- _What the task asks_
Lines where the string "condition" appears are to be copied from the entries below.

Records from a data collection
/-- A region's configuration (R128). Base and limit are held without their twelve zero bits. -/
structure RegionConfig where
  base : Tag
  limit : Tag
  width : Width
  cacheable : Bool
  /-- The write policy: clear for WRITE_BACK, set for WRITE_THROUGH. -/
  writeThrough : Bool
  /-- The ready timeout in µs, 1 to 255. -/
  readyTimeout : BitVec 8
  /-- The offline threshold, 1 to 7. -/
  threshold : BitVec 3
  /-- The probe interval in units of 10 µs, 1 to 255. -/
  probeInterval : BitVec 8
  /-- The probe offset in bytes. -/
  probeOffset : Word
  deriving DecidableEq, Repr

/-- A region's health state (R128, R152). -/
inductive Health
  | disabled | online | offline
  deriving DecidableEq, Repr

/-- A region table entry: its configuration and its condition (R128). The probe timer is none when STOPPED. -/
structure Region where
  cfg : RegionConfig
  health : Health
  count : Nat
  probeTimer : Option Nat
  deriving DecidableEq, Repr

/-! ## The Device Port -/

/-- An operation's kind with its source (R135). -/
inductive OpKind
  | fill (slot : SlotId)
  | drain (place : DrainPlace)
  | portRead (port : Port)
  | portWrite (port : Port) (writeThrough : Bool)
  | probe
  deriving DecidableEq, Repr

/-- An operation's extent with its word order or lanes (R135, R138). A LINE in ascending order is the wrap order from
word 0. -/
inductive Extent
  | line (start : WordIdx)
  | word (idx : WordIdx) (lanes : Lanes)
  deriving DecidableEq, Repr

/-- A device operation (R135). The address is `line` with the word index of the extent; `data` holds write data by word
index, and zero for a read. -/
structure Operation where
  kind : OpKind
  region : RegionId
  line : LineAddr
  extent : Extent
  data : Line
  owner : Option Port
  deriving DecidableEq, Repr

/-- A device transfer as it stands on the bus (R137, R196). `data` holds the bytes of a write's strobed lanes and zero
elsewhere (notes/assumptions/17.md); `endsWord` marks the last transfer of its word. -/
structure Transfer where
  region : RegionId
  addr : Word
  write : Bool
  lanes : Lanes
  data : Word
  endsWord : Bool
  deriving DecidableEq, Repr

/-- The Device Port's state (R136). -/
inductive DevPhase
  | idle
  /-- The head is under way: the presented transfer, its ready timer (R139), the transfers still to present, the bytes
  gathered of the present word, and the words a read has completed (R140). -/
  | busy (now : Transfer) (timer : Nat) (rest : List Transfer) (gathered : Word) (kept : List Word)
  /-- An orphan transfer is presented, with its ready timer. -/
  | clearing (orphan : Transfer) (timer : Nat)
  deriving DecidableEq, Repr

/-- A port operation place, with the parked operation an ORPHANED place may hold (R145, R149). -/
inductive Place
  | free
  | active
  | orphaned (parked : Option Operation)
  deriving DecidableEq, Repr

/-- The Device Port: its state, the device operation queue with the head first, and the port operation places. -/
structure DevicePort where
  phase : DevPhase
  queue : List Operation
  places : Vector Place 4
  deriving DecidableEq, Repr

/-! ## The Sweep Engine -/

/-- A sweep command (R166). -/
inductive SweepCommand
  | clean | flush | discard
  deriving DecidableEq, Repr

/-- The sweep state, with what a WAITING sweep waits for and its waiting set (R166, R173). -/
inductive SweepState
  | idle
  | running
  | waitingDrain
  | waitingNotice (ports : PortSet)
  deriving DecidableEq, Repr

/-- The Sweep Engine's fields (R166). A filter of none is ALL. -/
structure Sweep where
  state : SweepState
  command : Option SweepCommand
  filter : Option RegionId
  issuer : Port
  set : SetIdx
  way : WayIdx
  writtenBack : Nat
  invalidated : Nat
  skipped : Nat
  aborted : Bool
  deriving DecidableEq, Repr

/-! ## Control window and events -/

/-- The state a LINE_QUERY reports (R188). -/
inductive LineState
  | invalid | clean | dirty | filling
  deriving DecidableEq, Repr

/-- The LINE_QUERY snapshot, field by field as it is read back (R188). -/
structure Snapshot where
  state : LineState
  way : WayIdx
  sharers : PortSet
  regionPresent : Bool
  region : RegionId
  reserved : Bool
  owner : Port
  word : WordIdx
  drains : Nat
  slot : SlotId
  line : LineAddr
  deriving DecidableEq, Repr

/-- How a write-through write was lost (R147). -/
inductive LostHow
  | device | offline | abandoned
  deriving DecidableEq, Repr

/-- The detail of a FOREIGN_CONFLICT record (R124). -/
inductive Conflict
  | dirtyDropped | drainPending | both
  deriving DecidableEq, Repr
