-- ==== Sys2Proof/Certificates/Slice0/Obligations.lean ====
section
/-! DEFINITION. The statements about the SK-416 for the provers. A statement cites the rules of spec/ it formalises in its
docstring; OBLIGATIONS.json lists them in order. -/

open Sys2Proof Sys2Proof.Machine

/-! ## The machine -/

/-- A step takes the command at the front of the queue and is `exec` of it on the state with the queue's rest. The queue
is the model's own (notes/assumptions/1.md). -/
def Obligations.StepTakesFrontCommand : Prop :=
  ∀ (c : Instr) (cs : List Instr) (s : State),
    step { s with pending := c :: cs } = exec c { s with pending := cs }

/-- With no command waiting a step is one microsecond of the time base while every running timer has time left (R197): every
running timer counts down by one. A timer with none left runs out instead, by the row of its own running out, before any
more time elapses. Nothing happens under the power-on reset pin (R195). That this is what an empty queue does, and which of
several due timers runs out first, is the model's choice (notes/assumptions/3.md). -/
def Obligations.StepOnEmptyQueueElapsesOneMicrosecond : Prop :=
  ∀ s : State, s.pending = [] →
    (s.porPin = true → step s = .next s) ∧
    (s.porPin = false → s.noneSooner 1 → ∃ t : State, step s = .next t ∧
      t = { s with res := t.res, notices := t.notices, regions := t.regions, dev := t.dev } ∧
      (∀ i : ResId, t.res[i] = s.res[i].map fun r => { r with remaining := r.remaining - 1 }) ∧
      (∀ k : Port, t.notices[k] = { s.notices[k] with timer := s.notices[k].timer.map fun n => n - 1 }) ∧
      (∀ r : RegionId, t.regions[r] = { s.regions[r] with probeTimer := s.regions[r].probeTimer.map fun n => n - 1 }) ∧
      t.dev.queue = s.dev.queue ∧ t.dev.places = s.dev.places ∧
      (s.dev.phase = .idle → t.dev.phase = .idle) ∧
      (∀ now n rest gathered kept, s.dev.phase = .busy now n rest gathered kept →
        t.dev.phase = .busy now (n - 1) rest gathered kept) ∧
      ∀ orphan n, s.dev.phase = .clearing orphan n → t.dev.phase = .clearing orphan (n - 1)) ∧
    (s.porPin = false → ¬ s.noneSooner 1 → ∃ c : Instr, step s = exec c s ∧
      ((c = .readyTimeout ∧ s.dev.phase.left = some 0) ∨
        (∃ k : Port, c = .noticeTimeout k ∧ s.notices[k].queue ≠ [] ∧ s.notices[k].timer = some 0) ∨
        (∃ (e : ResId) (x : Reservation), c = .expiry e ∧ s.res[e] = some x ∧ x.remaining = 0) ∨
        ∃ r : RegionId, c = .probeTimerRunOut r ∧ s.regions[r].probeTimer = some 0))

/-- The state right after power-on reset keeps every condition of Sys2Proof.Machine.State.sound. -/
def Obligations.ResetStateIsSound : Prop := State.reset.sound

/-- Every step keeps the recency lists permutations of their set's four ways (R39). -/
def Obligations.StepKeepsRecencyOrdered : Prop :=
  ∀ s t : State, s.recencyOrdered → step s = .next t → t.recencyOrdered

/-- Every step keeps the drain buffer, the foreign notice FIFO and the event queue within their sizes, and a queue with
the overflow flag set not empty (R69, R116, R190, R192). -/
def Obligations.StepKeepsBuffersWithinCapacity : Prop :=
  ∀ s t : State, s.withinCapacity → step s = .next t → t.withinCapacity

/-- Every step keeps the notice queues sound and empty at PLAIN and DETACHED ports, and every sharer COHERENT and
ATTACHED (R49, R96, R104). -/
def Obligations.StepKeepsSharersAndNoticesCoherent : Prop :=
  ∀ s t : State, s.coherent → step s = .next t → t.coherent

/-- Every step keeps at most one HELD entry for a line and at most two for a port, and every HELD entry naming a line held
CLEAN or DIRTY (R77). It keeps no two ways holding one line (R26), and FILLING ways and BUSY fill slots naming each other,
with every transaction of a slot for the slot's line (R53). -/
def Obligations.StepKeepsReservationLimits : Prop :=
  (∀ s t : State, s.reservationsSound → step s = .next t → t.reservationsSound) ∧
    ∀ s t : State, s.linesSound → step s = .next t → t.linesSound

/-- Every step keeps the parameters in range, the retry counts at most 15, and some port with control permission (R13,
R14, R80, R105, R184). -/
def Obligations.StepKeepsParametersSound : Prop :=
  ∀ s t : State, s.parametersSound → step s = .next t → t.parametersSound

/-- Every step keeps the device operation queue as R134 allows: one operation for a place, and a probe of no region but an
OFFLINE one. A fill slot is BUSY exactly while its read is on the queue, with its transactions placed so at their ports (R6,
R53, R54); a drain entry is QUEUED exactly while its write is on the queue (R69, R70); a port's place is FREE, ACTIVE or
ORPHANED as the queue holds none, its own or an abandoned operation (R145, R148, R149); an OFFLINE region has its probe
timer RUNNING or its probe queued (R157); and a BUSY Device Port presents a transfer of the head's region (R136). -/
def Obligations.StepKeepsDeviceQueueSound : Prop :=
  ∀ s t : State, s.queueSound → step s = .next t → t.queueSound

- _Reply_
/-- A region table entry: its configuration and its condition (R128). The probe timer is none when STOPPED. -/
/-- The state right after power-on reset keeps every condition of Sys2Proof.Machine.State.sound. -/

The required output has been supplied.